**Exercise data**
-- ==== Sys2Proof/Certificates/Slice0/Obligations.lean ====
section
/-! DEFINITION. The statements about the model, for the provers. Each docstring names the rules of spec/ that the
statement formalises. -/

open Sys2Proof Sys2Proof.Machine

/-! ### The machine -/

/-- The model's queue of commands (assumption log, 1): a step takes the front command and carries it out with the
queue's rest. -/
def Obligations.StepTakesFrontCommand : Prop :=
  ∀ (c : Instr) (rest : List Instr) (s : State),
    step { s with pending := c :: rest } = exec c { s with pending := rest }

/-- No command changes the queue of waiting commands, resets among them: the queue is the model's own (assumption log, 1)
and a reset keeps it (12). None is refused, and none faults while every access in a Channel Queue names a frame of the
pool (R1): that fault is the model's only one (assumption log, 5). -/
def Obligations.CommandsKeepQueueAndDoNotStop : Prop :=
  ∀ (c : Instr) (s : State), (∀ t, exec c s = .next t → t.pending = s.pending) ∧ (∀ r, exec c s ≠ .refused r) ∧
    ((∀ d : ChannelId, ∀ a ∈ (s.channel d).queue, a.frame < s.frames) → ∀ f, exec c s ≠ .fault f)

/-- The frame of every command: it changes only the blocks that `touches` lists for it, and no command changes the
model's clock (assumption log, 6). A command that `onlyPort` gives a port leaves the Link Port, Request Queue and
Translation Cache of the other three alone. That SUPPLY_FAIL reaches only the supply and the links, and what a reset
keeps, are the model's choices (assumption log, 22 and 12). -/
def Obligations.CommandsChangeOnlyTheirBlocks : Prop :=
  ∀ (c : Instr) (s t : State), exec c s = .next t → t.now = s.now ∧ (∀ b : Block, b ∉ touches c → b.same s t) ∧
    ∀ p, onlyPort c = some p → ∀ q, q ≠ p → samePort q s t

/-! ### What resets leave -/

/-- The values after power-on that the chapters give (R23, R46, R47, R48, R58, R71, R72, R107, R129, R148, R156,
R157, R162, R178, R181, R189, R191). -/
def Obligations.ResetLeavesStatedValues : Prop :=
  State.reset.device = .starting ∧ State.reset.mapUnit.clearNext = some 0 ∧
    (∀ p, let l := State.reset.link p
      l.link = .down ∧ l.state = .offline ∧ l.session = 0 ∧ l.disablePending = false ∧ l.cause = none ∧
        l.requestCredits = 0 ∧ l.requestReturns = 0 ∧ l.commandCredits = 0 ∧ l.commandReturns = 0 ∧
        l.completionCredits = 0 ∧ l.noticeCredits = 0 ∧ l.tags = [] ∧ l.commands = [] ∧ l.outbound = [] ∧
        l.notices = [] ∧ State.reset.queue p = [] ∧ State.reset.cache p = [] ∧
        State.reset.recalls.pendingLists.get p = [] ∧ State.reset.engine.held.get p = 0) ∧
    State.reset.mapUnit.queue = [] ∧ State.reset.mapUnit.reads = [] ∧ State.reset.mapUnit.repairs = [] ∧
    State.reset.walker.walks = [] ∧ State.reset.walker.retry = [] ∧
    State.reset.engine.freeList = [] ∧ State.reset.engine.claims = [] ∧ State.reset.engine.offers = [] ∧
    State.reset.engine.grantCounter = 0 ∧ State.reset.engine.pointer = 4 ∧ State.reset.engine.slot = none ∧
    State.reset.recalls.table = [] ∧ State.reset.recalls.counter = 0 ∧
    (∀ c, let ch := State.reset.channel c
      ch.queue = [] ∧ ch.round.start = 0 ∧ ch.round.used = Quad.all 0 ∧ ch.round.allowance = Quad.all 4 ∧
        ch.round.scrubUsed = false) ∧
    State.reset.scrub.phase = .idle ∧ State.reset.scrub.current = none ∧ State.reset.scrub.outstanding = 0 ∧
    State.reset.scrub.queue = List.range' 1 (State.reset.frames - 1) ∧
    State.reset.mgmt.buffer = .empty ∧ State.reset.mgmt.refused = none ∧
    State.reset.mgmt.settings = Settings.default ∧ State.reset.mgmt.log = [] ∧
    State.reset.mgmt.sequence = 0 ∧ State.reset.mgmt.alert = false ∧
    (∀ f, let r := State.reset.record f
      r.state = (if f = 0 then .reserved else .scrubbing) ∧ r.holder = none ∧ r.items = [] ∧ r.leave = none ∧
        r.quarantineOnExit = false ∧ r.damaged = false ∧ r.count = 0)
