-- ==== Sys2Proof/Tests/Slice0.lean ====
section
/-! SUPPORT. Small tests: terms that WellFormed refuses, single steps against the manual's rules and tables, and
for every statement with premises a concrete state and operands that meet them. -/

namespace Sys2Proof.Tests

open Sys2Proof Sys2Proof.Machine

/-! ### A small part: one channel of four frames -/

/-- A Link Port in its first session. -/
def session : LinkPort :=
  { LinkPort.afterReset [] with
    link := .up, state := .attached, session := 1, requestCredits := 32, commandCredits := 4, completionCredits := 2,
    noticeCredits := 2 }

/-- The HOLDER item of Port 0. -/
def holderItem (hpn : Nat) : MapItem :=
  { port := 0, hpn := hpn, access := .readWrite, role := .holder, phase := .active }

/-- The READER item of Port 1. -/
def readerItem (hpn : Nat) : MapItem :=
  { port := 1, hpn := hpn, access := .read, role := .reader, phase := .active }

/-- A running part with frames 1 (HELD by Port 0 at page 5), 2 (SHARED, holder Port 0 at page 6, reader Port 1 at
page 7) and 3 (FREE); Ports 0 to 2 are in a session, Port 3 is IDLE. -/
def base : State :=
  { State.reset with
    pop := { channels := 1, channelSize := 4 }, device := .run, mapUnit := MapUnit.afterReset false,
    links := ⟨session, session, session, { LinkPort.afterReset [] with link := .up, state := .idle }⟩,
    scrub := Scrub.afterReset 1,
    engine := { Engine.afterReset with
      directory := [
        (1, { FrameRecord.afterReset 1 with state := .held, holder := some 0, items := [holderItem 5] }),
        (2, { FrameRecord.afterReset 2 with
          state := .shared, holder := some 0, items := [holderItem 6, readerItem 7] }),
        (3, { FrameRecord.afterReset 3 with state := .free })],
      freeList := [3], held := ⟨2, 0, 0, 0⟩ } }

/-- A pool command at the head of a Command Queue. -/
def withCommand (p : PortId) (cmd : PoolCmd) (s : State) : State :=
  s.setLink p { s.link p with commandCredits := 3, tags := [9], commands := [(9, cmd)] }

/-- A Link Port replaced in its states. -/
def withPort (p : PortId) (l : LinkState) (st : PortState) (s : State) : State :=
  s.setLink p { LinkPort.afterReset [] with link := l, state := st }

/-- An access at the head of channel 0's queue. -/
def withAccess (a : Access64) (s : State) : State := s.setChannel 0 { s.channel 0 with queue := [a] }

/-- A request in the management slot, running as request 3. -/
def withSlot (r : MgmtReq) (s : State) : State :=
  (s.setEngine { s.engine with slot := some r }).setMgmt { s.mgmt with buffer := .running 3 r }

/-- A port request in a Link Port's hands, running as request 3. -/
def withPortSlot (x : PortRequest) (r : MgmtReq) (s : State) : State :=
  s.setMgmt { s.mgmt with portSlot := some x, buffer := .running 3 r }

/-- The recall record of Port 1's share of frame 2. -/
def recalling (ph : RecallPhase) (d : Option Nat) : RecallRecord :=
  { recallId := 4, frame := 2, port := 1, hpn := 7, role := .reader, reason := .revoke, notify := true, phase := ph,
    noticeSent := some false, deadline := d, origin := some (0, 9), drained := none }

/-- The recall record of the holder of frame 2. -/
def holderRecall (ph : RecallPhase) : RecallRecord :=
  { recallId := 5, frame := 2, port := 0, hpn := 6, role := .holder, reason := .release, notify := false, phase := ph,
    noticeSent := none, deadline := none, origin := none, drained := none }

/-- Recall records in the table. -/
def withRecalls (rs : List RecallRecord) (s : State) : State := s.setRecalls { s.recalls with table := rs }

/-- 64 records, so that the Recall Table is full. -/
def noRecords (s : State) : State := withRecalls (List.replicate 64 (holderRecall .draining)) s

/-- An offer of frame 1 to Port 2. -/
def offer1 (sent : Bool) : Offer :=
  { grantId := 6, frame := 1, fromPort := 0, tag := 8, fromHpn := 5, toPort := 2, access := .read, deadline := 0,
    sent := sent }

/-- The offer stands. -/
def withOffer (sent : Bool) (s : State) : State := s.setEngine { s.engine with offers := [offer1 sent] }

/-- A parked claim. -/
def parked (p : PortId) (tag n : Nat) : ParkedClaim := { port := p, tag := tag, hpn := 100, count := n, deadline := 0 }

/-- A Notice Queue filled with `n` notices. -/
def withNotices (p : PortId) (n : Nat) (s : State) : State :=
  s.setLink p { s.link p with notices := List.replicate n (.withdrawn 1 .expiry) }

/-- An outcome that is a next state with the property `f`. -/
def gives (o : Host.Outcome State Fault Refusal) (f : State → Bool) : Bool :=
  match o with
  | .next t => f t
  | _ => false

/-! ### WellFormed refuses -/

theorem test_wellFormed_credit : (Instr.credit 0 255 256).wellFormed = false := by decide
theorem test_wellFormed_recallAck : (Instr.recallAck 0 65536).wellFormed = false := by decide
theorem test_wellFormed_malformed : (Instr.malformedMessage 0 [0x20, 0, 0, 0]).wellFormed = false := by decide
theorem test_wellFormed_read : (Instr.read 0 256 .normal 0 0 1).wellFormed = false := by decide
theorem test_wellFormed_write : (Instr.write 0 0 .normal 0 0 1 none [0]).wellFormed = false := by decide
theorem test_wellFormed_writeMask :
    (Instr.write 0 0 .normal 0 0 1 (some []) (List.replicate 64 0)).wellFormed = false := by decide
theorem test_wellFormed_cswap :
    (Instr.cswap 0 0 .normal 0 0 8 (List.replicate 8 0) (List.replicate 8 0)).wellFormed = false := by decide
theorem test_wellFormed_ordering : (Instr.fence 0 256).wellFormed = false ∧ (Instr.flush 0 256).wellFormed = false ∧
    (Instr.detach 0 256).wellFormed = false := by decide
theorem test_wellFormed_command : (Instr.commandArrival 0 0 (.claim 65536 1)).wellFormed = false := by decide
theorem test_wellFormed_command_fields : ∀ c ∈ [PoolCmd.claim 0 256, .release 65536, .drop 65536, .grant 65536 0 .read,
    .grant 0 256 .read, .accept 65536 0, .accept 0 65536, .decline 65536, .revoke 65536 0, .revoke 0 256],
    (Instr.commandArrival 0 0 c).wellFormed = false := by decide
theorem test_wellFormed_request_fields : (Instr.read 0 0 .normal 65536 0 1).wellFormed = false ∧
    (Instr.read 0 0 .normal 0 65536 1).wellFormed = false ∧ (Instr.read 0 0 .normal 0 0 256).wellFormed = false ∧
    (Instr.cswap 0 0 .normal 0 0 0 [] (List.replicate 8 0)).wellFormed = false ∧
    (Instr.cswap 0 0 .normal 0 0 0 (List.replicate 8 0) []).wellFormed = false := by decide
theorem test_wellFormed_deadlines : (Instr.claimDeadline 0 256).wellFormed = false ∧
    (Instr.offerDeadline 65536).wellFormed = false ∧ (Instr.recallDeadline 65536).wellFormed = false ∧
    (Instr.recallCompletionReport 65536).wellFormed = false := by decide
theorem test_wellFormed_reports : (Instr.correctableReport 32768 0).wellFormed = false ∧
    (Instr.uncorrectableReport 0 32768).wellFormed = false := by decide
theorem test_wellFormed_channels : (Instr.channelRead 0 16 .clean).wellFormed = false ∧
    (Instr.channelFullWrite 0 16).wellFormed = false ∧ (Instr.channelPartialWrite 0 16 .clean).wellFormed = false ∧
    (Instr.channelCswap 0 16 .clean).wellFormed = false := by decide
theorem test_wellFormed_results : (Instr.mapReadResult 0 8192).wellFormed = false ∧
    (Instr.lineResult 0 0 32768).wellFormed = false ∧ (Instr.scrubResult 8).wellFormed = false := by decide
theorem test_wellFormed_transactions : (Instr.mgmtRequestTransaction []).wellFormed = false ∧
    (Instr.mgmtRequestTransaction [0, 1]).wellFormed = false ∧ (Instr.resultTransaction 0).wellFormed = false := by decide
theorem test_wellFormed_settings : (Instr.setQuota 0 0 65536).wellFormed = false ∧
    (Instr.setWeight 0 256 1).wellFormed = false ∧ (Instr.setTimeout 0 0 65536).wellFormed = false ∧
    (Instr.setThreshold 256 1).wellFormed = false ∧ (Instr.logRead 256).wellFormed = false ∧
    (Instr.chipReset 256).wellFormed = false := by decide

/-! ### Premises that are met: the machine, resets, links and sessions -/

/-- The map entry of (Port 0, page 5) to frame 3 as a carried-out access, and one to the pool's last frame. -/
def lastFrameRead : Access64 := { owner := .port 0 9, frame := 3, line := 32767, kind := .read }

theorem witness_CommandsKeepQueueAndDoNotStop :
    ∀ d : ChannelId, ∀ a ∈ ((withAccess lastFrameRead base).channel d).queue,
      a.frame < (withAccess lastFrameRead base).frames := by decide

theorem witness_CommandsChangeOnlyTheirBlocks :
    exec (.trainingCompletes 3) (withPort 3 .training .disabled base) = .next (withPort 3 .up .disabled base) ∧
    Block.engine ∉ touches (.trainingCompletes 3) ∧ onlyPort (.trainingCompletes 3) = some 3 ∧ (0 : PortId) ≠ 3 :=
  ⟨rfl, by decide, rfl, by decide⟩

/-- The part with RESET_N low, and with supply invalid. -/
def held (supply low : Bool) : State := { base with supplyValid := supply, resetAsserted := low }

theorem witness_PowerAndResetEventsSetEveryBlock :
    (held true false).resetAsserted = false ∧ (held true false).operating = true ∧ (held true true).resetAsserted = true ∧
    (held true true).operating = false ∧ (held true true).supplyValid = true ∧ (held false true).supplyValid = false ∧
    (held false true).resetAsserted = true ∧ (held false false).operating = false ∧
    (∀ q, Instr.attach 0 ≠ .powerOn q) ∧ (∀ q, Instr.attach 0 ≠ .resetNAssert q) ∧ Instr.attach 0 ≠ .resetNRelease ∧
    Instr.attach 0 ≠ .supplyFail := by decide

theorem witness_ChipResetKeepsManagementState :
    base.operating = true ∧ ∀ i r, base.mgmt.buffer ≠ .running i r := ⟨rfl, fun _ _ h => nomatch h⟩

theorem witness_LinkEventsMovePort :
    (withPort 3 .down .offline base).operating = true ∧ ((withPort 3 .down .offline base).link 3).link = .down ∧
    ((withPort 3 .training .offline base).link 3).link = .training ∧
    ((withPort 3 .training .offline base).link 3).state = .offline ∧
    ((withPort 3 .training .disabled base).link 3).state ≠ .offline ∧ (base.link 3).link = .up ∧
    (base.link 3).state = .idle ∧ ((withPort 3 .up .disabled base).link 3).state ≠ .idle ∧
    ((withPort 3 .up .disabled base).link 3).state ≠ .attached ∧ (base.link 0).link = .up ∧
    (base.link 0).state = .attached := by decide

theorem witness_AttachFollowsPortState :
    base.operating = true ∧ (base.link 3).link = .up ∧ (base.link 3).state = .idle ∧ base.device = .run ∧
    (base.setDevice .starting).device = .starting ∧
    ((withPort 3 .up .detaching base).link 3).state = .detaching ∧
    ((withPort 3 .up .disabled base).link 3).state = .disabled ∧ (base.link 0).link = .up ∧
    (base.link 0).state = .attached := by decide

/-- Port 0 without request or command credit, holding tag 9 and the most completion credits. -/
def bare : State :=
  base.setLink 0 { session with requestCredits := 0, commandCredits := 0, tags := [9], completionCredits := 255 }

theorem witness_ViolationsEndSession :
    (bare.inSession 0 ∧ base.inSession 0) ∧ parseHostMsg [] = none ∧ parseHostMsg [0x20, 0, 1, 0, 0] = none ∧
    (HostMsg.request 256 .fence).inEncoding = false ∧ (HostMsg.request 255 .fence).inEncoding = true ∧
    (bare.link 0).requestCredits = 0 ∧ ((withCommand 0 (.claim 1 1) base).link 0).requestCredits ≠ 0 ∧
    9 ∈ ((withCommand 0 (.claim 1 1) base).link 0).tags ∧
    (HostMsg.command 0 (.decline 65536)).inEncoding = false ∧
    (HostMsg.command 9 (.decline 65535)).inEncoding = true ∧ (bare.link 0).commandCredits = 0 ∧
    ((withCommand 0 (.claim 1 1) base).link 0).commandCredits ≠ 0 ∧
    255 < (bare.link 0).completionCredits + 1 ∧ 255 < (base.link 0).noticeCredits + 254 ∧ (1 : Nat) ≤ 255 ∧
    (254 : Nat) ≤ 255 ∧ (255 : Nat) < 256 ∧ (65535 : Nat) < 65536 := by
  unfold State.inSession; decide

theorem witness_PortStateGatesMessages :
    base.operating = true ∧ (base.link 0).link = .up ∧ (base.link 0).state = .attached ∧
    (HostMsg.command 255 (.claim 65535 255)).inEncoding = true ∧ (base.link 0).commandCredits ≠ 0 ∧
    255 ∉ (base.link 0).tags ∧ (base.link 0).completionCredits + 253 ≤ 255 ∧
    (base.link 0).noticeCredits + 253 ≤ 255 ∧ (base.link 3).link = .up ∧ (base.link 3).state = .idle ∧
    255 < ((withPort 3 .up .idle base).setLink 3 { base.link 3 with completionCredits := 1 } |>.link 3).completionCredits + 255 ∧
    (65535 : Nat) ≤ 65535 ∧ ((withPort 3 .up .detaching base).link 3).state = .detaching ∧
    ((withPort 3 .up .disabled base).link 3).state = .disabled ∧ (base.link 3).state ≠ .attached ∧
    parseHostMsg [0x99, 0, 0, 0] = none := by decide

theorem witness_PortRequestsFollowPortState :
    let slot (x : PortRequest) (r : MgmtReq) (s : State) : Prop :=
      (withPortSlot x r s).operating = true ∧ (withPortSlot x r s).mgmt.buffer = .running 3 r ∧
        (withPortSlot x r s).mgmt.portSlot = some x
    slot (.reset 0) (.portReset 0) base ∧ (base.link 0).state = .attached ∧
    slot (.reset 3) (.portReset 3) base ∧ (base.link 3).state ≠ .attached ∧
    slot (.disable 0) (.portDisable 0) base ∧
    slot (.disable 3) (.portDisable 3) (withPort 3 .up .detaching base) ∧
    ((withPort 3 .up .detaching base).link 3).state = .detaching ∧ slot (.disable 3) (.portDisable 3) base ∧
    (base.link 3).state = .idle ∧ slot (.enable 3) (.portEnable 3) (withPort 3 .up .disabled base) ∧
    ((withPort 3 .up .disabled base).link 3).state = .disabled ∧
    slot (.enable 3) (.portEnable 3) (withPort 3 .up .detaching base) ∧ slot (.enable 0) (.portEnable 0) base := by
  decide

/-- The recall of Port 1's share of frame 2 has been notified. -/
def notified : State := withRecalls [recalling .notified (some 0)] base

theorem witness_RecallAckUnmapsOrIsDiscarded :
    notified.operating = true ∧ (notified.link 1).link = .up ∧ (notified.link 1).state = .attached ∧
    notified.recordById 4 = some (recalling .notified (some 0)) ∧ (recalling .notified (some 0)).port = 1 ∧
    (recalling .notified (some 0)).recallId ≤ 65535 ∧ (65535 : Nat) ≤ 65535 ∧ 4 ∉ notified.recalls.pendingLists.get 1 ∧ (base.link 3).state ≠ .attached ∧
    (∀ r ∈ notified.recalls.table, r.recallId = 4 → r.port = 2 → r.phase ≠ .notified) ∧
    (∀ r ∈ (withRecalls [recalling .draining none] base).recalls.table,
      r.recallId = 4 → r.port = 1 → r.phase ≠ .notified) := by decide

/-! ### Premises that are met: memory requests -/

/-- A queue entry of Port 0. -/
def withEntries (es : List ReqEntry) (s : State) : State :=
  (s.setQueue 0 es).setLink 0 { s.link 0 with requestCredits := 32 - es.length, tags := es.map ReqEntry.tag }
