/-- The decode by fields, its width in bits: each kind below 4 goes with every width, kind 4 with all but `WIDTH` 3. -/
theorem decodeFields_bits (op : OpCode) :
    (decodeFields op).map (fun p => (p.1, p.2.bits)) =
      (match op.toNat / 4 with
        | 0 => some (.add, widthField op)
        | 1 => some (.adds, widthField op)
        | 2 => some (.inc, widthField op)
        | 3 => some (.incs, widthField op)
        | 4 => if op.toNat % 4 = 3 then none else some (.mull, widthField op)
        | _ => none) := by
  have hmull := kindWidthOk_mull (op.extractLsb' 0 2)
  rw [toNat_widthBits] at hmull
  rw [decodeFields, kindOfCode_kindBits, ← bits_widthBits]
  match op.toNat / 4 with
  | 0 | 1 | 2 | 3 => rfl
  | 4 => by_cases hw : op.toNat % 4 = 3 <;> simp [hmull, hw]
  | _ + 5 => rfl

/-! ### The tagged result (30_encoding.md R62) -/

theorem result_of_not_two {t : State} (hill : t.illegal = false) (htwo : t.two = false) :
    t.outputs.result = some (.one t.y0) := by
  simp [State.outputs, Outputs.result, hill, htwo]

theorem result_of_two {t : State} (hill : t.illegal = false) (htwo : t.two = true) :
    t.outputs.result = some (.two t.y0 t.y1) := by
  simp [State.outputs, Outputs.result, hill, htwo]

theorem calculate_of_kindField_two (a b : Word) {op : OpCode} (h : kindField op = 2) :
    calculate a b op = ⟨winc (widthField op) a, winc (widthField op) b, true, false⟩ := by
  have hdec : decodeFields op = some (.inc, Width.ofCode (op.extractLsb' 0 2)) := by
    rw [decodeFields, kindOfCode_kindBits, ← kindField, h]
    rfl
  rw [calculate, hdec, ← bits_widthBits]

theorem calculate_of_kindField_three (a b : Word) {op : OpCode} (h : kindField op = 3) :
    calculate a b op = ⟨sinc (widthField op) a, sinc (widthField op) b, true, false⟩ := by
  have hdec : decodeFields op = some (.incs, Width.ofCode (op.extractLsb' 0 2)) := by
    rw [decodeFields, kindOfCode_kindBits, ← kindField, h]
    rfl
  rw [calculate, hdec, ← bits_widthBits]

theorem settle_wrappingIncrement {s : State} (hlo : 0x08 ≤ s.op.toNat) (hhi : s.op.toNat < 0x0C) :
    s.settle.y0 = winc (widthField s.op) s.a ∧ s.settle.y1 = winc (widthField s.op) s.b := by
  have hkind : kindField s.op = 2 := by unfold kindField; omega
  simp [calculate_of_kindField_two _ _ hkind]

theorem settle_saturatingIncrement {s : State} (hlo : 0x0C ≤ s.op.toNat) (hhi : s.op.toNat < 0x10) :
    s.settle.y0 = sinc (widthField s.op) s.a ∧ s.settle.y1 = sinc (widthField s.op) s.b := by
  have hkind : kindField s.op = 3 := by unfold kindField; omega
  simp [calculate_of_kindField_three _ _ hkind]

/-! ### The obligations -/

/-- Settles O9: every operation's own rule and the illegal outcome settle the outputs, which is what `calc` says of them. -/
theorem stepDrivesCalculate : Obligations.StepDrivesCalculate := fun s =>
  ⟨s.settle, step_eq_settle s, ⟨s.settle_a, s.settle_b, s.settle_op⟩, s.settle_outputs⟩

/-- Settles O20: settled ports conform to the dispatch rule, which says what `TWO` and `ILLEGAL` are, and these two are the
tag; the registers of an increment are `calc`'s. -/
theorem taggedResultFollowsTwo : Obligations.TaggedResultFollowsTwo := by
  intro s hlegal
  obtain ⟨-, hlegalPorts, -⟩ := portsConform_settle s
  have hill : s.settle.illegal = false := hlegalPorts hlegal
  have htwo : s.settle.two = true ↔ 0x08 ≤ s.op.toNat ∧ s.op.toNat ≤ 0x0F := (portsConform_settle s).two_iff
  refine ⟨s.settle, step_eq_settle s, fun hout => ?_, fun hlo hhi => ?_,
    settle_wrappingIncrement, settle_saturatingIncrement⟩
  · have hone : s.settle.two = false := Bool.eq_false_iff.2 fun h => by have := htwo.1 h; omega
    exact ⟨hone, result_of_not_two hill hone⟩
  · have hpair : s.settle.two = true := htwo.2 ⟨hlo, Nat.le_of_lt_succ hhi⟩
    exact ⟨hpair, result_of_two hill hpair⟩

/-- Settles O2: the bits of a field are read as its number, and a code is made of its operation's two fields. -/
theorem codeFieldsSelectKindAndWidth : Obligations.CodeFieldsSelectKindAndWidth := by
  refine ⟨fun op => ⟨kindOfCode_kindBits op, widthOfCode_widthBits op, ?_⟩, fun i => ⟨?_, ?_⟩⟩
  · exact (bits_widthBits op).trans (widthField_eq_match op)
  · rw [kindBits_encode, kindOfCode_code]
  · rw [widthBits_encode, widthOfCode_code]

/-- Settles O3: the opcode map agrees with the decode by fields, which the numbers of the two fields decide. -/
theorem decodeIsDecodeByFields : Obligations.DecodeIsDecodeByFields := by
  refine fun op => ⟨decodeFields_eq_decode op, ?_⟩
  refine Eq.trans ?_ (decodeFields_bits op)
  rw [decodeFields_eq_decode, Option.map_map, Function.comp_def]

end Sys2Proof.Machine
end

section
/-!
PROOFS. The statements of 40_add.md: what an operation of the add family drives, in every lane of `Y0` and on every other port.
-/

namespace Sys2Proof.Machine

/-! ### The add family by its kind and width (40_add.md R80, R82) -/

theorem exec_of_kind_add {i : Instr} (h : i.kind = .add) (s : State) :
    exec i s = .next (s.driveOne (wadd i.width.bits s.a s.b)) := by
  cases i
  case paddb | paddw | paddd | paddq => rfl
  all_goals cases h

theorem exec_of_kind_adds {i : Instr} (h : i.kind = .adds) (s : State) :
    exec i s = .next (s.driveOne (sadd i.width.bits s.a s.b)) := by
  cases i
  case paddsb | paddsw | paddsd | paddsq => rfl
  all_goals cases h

**Task goal**
Out of the preceding entries, pull every line containing the string "page".

**Written reply**
/-- A running part with frames 1 (HELD by Port 0 at page 5), 2 (SHARED, holder Port 0 at page 6, reader Port 1 at
page 7) and 3 (FREE); Ports 0 to 2 are in a session, Port 3 is IDLE. -/
/-- The map entry of (Port 0, page 5) to frame 3 as a carried-out access, and one to the pool's last frame. -/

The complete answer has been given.